We have tha matrix \begin{equation*}A:=\begin{pmatrix}1 & 5 & 8 & 2 \\ 2 & 4 & 6 & 0 \\ 3 & 3 & 8 & 2 \\ 4 & 2 & 6 & 0 \\ 5 & 1 & 8 & 2\end{pmatrix}\in \mathbb{R}^{5\times 4}\end{equation*}

Determine a basis $B$ of $\mathbb{R}^4$ and a basis $C$ of $\mathbb{R}^5$ such that $M_C^B(A)$ contains at the left upper corner the unit matrix and everywhere else zeroes.

Do you understand what this MEANS? IF there exist such bases then the basis of $R
4$ must be such that A maps some of the basis vectors to themselves (how many depending on the size of the "unit matrix at the left upper corner") and maps the other basis vectors to 0.

You might start by solving Ax= x or by solving Ax= 0.2
.'0?632

 

[HOI]

Okay, I did a row reduction and reduced the matrix to
$\begin{pmatrix}1 & 0 & 0 & 0 \\ 0 & 1 & 0 & 0 \\ 0 & 0 & 1 & 1 \\ 0 & 0 & 0 & 0 \\ 0 & 0 & 0 & 0 \end{pmatrix}$.

So the upper left corner is the 3 by 3 identity matrix.

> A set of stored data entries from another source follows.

/-- The part asks for an L0p width change (R61): down after 100 µs of empty queues, up when they fill again. -/
def l0pRequest (m : Mach) (h : Nat) : Mach :=
  let x := m.head h
  let empty := x.qRt.isEmpty && x.qTable.isEmpty && x.qBulk.isEmpty
  if m.rbit (oHeadCtl h) 1 && (x.st == .active || x.st == .ioOnly) && x.speed == 5 && !x.l0pOwn then
    if empty then (if halfWidth x.width < x.width then l0pAskFor m h (halfWidth x.width) else m)
    else if x.width < x.full then l0pAskFor m h x.full
    else m
  else m

/-- An L0p width change completes (R61, R62): the part's own, or the partner's, for which it withdraws its own. -/
def l0pDone (m : Mach) (h width : Nat) : Mach :=
  let x := m.head h
  if (x.st = .active ∨ x.st = .ioOnly) ∧ x.speed = 5 ∧ 2 ≤ width ∧ width ≤ x.full then
    (m.setHead h { (if width = x.l0pAsk then { x with l0pOwn := false } else x.withdraw.followed m.core) with width }).evb (oHeadEvt h) 2
  else m

/-! ### HDM decoders (R83, R84) -/

/-- A decoder is committed, by a posted write that passes no tally write of the head (R410): in order, its range above those before it, none of them locked where it replaces one. -/
def decCommit (L : Image) (m : Mach) (h ld : Nat) (d : Decoder) : Mach :=
  let x := m.head h
  let key := ldKey m h ld
  let mine := (x.decoders.filter (fun e => e.1 == key)).map (·.2)
  let others := x.decoders.filter (fun e => e.1 != key)
  let prior := mine.take d.idx
  let last := prior.getLast?.map (fun e => e.base + e.size)
  let fits := decide (d.idx < dplOf L h ∧ d.idx ≤ mine.length ∧ mine.length ≤ d.idx + 1 ∧ 0 < d.size) && decide (last.getD 0 ≤ d.base)
    && !((mine[d.idx.toNat]?).any (·.lock))
  if x.st.linked && x.post.isEmpty && (ldPart L m h ld).isSome && fits then
    m.setHead h { x with decoders := others ++ (prior ++ [d]).map (fun e => (key, e)) }
  else m

/-- Uncommit every decoder of a head (R84). -/
def uncommit (m : Mach) (h : Nat) : Mach := m.setHead h { m.head h with decoders := [] }

/-! ### The management port (R72, R73) -/

/-- The management link goes down: its event and record. -/
def mgmtDown (m : Mach) : Mach :=
  if m.mgmt.up then ((({ m with mgmt := { m.mgmt with up := false, width := 0, lpwr := .l0, held := [] } }).evb oMptEvt 0).raise 8 0) else m

end Sys2Proof.Machine
end

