-- ==== Sys2Proof/Machine/Wake.lean ====
section
/-! DEFINITION. What ends a power state early (R480, R483, R486): an entry undone, a wake begun, and the effect of an access on a part
that is entering or asleep. -/

namespace Sys2Proof.Machine

/-- A wake in DROWSE or DEEP: its sources are recorded, in the layout of PWR_WAKE_EN, and the exit begins (R480, R486). -/
def beginWake (m : Mach) (srcs : Byte) : Mach :=
  match m.pwr.st with
  | .drowse => { m with pwr := { m.pwr with st := .waking, toDeep := false, cause := srcs } }
  | .deep => { m with pwr := { m.pwr with st := .waking, toDeep := true, cause := srcs } }
  | _ => m

/-- The part is in DROWSE or on its way out of it: what a link brings waits until the part is ACTIVE (R480, R527). -/
def Mach.dozing (m : Mach) : Bool := m.pwr.st == .drowse || (m.pwr.st == .waking && !m.pwr.toDeep)

/-- What a head sends is held: its link is in Recovery (R54, R62), or brings it to a part in DROWSE (R480). -/
def Mach.holdsFrom (m : Mach) (h : Nat) : Bool := (m.head h).st == .recovery || (m.dozing && (m.head h).st.linked)

/-- An access over a link reaches the part: it undoes an entry, and wakes a part in DROWSE (R480). -/
def touch (L : Image) (m : Mach) : Mach :=
  match m.pwr.st with
  | .entering => undoEntry L m
  | .drowse => beginWake m 1#8
  | _ => m

/-- A yoke record, or a VC2 message other than HEARTBEAT, does the same by its own source (R480, R486). -/
def touchYoke (L : Image) (m : Mach) : Mach :=
  match m.pwr.st with
  | .entering => undoEntry L m
  | .drowse => beginWake m 2#8
  | _ => m

end Sys2Proof.Machine
end

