/-- FRAME_CLEAR (R153): nothing is cleared with RATE = 0. -/
def frameClear (L : Image) (m : Mach) : Mach :=
  match ivTake m.led.uncleared with
  | some (f, _) => if m.rfld oClrCtl 15 0 = 0 ∨ m.scb.paused then m else bulkWork L m (.clear f) whoClear 64 Mach.clearFrame
  | none => m

/-- SWEEP_VISIT (R165): the next entry of the sweep, while it is on, memory is ready and no power state pauses it (R482). -/
def sweepStep (L : Image) (m : Mach) : Mach :=
  if !skimEn L ∨ m.scb.paused ∨ !m.pwr.memReady ∨ !m.led.formatted ∨ m.led.extents = 0 then m
  else bulkWork L m (.sweep m.led.sweep) whoSweep (if sweepReads L m then 1 else 0) (sweepVisit L)

/-- FORMAT_DONE (R140). -/
def formatStep (L : Image) (m : Mach) : Mach :=
  if m.led.fmtBusy then bulkWork L m .format whoFormat (64 * ((fmtRuns L m).1 + (fmtRuns L m).2)) (fmtDone L) else m

/-- RECOUNT_WALK_DONE (R142): the walk of the ledger, once memory is ready. -/
def recountStep (L : Image) (m : Mach) : Mach :=
  if m.led.recount && m.pwr.memReady then bulkWork L m .recount whoRecount m.recountReads (recountDone L) else m

/-! ### Parking (R226, R228) -/

/-- A job leaves its churn at its last checkpoint: the history in local memory is given up, to be read again (R227), and input read beyond
the checkpoint too. A STRAIN does its lookups again for the results not yet written (R237). -/
def Job.leave (j : Job) : Job :=
  let j := if j.op = 0x14 then { j with res := [], acc := 0, first := none, again := false } else j
  match j.coder with
  | none => j
  | some c =>
    let d := Yelrin.Dec.ofNats c.ctx.fmt [] c.ctx.chk c.ctx.nums
    let back := if c.ctx.dir then min (d.bits.length / 8) j.prog else 0
    let nums := if c.ctx.dir then ({ d with bits := d.bits.take (d.bits.length - 8 * back) }).toNats else c.ctx.nums
    { j with prog := j.prog - back,
             coder := some { ctx := { c.ctx with hist := [], nums }, lost := some (c.lost.getD c.ctx.hist.length) } }

/-- Save a stopped job's state: in its PARK area when few slots are free, in a context slot, or nowhere yet (R226). True when saved.
What the PARK area then holds is opaque: `park` writes it. -/
def Mach.saveState (m : Mach) (park : Mach → Job → Mach) (j : Job) : Option (Nat × Mach) :=
  let left := 256 - m.chn.slots
  if j.ctx.isSome ∧ left < m.rfld oChnCtl 15 8 + 1 then some (2, park (m.bump oCntSpill) j)
  else if 0 < left then some (1, { m with chn := { m.chn with slots := m.chn.slots + 1 } })
  else none

/-- Park a running job, by a fault or a pre-emption: its churn is free once its state is saved. -/
def Mach.park (m : Mach) (park : Mach → Job → Mach) (j : Job) (c : Nat) (fault : Bool) : Mach :=
  let j := j.leave
  match m.saveState park j with
  | some (slot, m) =>
    let m := m.freeChurn c
    if fault then m.setJob { j with st := .parked, slot }
    else (m.setJob { j with st := .queued, slot }).headWork (.job j.id)
  | none => ((m.setJob { j with st := .parkWait c fault }).evb oChnEvt 3).raise 50 c

/-- CONTEXT_SLOT_FREE (R226): a freed slot takes the state of a job in PARK_WAIT, of the lowest-numbered churn first. -/
def Mach.slotFree (m : Mach) : Mach :=
  if 256 ≤ m.chn.slots then m
  else match m.chn.run.findSome? (fun (p : Nat × Running) => match p.2 with
      | .job id => match m.job? id with
        | some j => match j.st with
          | .parkWait c f => some (j, c, f)
          | _ => none
        | none => none
      | _ => none) with
    | some (j, c, fault) =>
      let m := ({ m with chn := { m.chn with slots := m.chn.slots + 1 } }).freeChurn c
      if fault then m.setJob { j with st := .parked, slot := 1 }
      else (m.setJob { j with st := .queued, slot := 1 }).headWork (.job j.id)
    | none => m

/-- A parked job returns to its queue (R218, R234). -/
def resume (L : Image) (m : Mach) (j : Job) : Mach :=
  offerWork L (((m.setJob { j with st := .queued, prqSent := false }).headWork (.job j.id)).wantChurn (.job j.id)) (j.ring % 12)

/-- LOCAL_MEMORY_UE (R212): the churn's work restarts on another churn; a job ends POISONED the second time. -/
def localUe (L : Image) (m : Mach) (c : Nat) (syn : Word) : Mach :=
  match m.chn.run.find? c with
  | none => m
  | some w =>
    let m := (m.evb oChnEvt 0).raiseOcc { src := 49, unit := c, detail := 0, addr := 0, addrk := 0, syn }
    let lent := m.chn.lent.find? c
    let again := fun (m : Mach) (w : Running) =>
      let m : Mach := { m with chn := { m.chn with avoid := m.chn.avoid ++ [(c, w)] } }
      offerWork L (m.headWork w) (m.workHome w)
    let m := m.freeChurn c
    let m : Mach := { m with chn := { m.chn with lent := m.chn.lent.erase c } }
    let m := match lent with
      | some d => again m (.decode d.1 d.2)
      | none => m
    match w with
    | .job id => match m.job? id with
      | some j =>
        if 1 ≤ j.lmErrs then stopJob L m id 7
        else again ((m.setJob { j.leave with st := .queued, lmErrs := 1 })) w
      | none => m
    | _ => again m w

/-! ### Page faults (R234) -/

/-- PRI_PAGE_REQUEST: sent for a parked job's page, unless the function may send none; it waits while the function's outstanding allocation
has no `room`. -/
def pageRequest (L : Image) (m : Mach) (id : Nat) (room : Bool) : Mach :=
  match m.job? id with
  | none => m
  | some j =>
    let fn := L.rFn j.ring
    if j.st ≠ .parked ∨ j.prqSent ∨ !room ∨ m.chn.priBlocked.contains fn then m
    else
      let page := j.faultAddr / 4096
      let n := ((j.faults.find? (fun p => p.1 == page)).map (·.2)).getD 0
      let m := m.setJob { j with prqSent := true, faults := (page, n + 1) :: j.faults.filter (fun p => p.1 != page) }
      (m.bump oCntPri).send (.pageReq fn (page * 4096))

/-- A job ends FAULT_UNRESOLVED with the faulting address (R395). -/
def unresolved (L : Image) (m : Mach) (j : Job) : Mach := endJob L m j.id 5 (j.faultAddr / 4096 % 2 ^ 48)

/-- PRG_RESPONSE: a parked job resumes or ends; a Failure ends every parked job of the function and blocks it. A response for a job of
an old epoch is dropped and counted (R383). -/
def pageResponse (L : Image) (m : Mach) (id : Nat) (code : PrgCode) : Mach :=
  if m.dqu.lostPrq.contains id then { m with dqu := { m.dqu with lostPrq := m.dqu.lostPrq.erase id } }.bump (oDquCnt 1)
  else match m.job? id with
  | none => m
  | some j =>
    if j.st ≠ .parked ∨ !j.prqSent then m
    else match code with
      | .success => resume L m j
      | .invalid => unresolved L m j
      | .failure =>
        let fn := L.rFn j.ring
        let js := m.dqu.jobs.filter (fun x => x.st == .parked && L.rFn x.ring == fn)
        let m := js.foldl (unresolved L) m
        { m with chn := { m.chn with priBlocked := if m.chn.priBlocked.contains fn then m.chn.priBlocked else m.chn.priBlocked ++ [fn] } }

/-- PRI_TIMEOUT. -/
def pageTimeout (L : Image) (m : Mach) (id : Nat) : Mach :=
  match m.job? id with
  | none => m
  | some j =>
    if j.st ≠ .parked ∨ !j.prqSent then m
    else ((unresolved L m j).evb oChnEvt 2).raiseA 51 j.ring 4 j.faultAddr

/-- CHN_EN_WRITE (R220). -/
def chnEnable (m : Mach) (i : Nat) (v : Word) : Mach :=
  let m' := m.setReg (oChnEn i) v
  if ((List.range 96).filter m'.churnOn).length < 8 then m else m'

/-! ### Meanings -/

/-- WEDGE_DECODE_DONE. -/
def execWedgeDecodeDone (page : Nat) (wedge : Fin 8) (s : State) : Host.Outcome State Fault Refusal :=
  s.work (fun m => wedgeDone s.live m page wedge)

/-- PROMOTION_DONE. -/
def execPromotionDone (page : Nat) (s : State) (errs : List (Nat × SymErr) := []) : Host.Outcome State Fault Refusal :=
  s.work (fun m => m.withErrs errs (fun m => promoteDone s.live m page))

/-- DEMOTION_DONE. -/
def execDemotionDone (page : Nat) (s : State) (errs : List (Nat × SymErr) := []) : Host.Outcome State Fault Refusal :=
  s.work (fun m => m.withErrs errs (fun m => demoteDone s.live m page))

/-- RELOCATION_DONE. -/
def execRelocationDone (page : Nat) (s : State) (errs : List (Nat × SymErr) := []) : Host.Outcome State Fault Refusal :=
  s.work (fun m => m.withErrs errs (fun m => relocateDone s.live m page))

/-- RECOUNT_WALK_DONE. -/
def execRecountWalkDone (s : State) : Host.Outcome State Fault Refusal := s.work (recountStep s.live)

/-- CHURN_FREE (R219). -/
def execChurnFree (churn : Fin 96) (s : State) : Host.Outcome State Fault Refusal :=
  s.work (fun m => takeWork s.live (m.chnWork + 1) churn m)

/-- CHURN_LEND. -/
def execChurnLend (ready : List (Fin 96 × Nat)) (s : State) : Host.Outcome State Fault Refusal :=
  s.work (fun m => m.lend (ready.map (fun r => (r.1.toNat, r.2))))

/-- SWEEP_VISIT. -/
def execSweepVisit (s : State) : Host.Outcome State Fault Refusal := s.work (sweepStep s.live)

/-- FRAME_CLEAR. -/
def execFrameClear (s : State) : Host.Outcome State Fault Refusal := s.work (frameClear s.live)

/-- FORMAT_DONE. -/
def execFormatDone (s : State) : Host.Outcome State Fault Refusal := s.work (formatStep s.live)

/-- LOCAL_MEMORY_UE. -/
def execLocalMemoryUe (churn : Fin 96) (syn : Word) (s : State) : Host.Outcome State Fault Refusal := s.work (fun m => localUe s.live m churn syn)

/-- CONTEXT_SLOT_FREE. -/
def execContextSlotFree (s : State) : Host.Outcome State Fault Refusal := s.work Mach.slotFree

/-- PRI_PAGE_REQUEST. -/
def execPriPageRequest (job : Nat) (s : State) (room : Bool := true) : Host.Outcome State Fault Refusal :=
  s.work (fun m => pageRequest s.live m job room)

/-- The head over whose link a job's page response comes. -/
def prgVia (s : State) (job : Nat) : Option (Fin 8) :=
  (s.m.job? job).bind (fun j => let fn := s.live.rFn j.ring; if fn < 8 then some (Fin.ofNat 8 fn) else none)

/-- PRG_RESPONSE. -/
def execPrgResponse (job : Nat) (code : PrgCode) (s : State) : Host.Outcome State Fault Refusal :=
  receivedVia s (prgVia s job) (.prgResponse job code) fun s => s.work (fun m => pageResponse s.live m job code)

/-- PRI_TIMEOUT. -/
def execPriTimeout (job : Nat) (s : State) : Host.Outcome State Fault Refusal := s.work (fun m => pageTimeout s.live m job)

/-- CHN_EN_WRITE. -/
def execChnEnWrite (i : Fin 3) (v : Word) (s : State) : Host.Outcome State Fault Refusal := s.op (fun m => chnEnable m i v)

end Sys2Proof.Machine
end

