-- ==== Sys2Proof/Machine/Keys.lean ====
section
/-! DEFINITION. Key requests (R247-R253). -/

namespace Sys2Proof.Machine

/-- An extent of an image names the slot with KEYED = 1 (R248). -/
def Image.binds (I : Image) (slot : Nat) : Bool := I.exts.any (fun p => eKeyed p.2 && eSlot p.2 == slot)

/-- BOUND of a slot. -/
def State.slotBound (s : State) (slot : Nat) : Bool := s.live.binds slot || s.stage.binds slot

/-- Words of a wrapped key. -/
abbrev keyWords : Nat := 22

/-- The wrapped blob that CRY_KREQ_DATA holds. -/
def Cry.blob (c : Cry) : List Byte := (List.range keyWords).flatMap (fun i => bytesOf (c.data.get 0#32 i) 4)

/-- The header of the unwrapped plaintext is right for the request (R251, R253). -/
def keyHeader (p : List Byte) (slot owner : Nat) : Bool :=
  p.length == 80 && p.take 4 == [0x4B#8, 0x53#8, 1#8, 0#8] && natOfBytes ((p.drop 4).take 2) == slot && natOfBytes ((p.drop 6).take 1) == owner
    && p.getD 7 0#8 == 0#8 && (p.drop 12).take 4 == [0#8, 0#8, 0#8, 0#8]

/-- The Keeper runs. -/
def Mach.keeperOn (m : Mach) : Bool := m.wld.keeper == .up && !m.wld.mgmtStopped

/-- The slot is LOADED for another owner: it changes owner only through CLEAR (R248), and a LOAD is refused as R248 refuses it (DEDUCED, log
entry 85). -/
def Cry.otherOwner (c : Cry) (slot owner : Nat) : Bool := (c.slots.find? slot).any (fun k => k.owner != owner)

/-- Judge a LOAD in the order of R253: a result other than DONE, or the slot's new content. -/
def loadJudge (s : State) (slot owner : Nat) : Nat ⊕ KeySlot :=
  if !s.m.keeperOn then .inl 7
  else match s.m.cry.kek with
    | none => .inl 6
    | some kek => match Codec.unwrap kek s.m.cry.blob with
      | none => .inl 2
      | some p =>
        let key1 : BitVec 256 := ofBytes 256 ((p.drop 16).take 32)
        let key2 : BitVec 256 := ofBytes 256 ((p.drop 48).take 32)
        if !keyHeader p slot owner then .inl 3
        else if key1 = key2 then .inl 5
        else if s.slotBound slot || s.m.cry.otherOwner slot owner then .inl 4
        else .inr { key1, key2, owner, kid := ofBytes 32 ((p.drop 8).take 4) }

/-- Judge a CLEAR. -/
def clearJudge (s : State) (slot : Nat) : Nat := if !s.m.keeperOn then 7 else if s.slotBound slot then 4 else 1

/-- A key request ends with a result and the slots it leaves. -/
def keyEnd (m : Mach) (result : Nat) (slots : Tbl KeySlot) : Mach :=
  let m : Mach := { m with cry := { m.cry with busy := none, result, data := [], slots } }
  let m := m.evb oCryEvt 0
  if result = 1 then m else m.evb oCryEvt 1

/-- A key request starts: GO with OP LOAD (1) or CLEAR (2). Ignored while BUSY = 1 and under the latch (R252, R465). -/
def keyStart (s : State) (op slot owner : Nat) : State :=
  if s.latch || s.m.cry.busy.isSome then s else { s with m := { s.m with cry := { s.m.cry with busy := some (op, slot, owner) } } }

/-- The Keeper ends the request. -/
def keyDone (s : State) : State :=
  match s.m.cry.busy with
  | none => s
  | some (op, slot, owner) =>
    let slots := s.m.cry.slots
    if op = 1 then
      match loadJudge s slot owner with
      | .inl r => { s with m := keyEnd s.m r slots }
      | .inr k => { s with m := keyEnd s.m 1 (slots.insert slot k) }
    else
      let r := clearJudge s slot
      { s with m := keyEnd s.m r (if r = 1 then slots.erase slot else slots) }

/-- KEY_LOAD. -/
def execKeyLoad (slot : Fin 1024) (owner : Fin 64) (s : State) : Host.Outcome State Fault Refusal := .next (keyStart s 1 slot owner)

/-- KEY_CLEAR. -/
def execKeyClear (slot : Fin 1024) (s : State) : Host.Outcome State Fault Refusal := .next (keyStart s 2 slot 0)

/-- KEY_REQUEST_DONE. -/
def execKeyRequestDone (s : State) : Host.Outcome State Fault Refusal := .next (keyDone s)

end Sys2Proof.Machine
end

There exist a 3 dimensional subspace of $R^4$ on which Ax= x and Ax= 0 on the orthogonal complement.

 

[I like Serena]

I did row reduction as well and found $\begin{pmatrix}1&5&8&2\\&3&5&2\\&&1&1\\{}\\{}\end{pmatrix}$.
It follows that the null space of $A$ is the span of $\begin{pmatrix}1\\1\\-1\\1\end{pmatrix}$.

It means that we can pick $b_1,b_2,b_3$ arbitrary, and that we must have that $b_4=\begin{pmatrix}1\\1\\-1\\1\end{pmatrix}$ or a non-zero multiple.

I also did row reduction on $A^T$ and found $\begin{pmatrix}1&2&3&4&5\\&1&2&3&4\\&&1&1&2\\{}\end{pmatrix}$.
It follows that the null space of $A^T$ is the span of $\begin{pmatrix}-1\\2\\0\\-2\\1\end{pmatrix}$ and $\begin{pmatrix}1\\-1\\-1\\1\\0\end{pmatrix}$.

If means that we can pick $c_1,c_2,c_3$ arbitrary with the restriction that $Ab_i=c_i$ for $i=1,2,3$, and we can pick $c_4=\begin{pmatrix}-1\\2\\0\\-2\\1\end{pmatrix}$ and $c_5=\begin{pmatrix}1\\-1\\-1\\1\\0\end{pmatrix}$.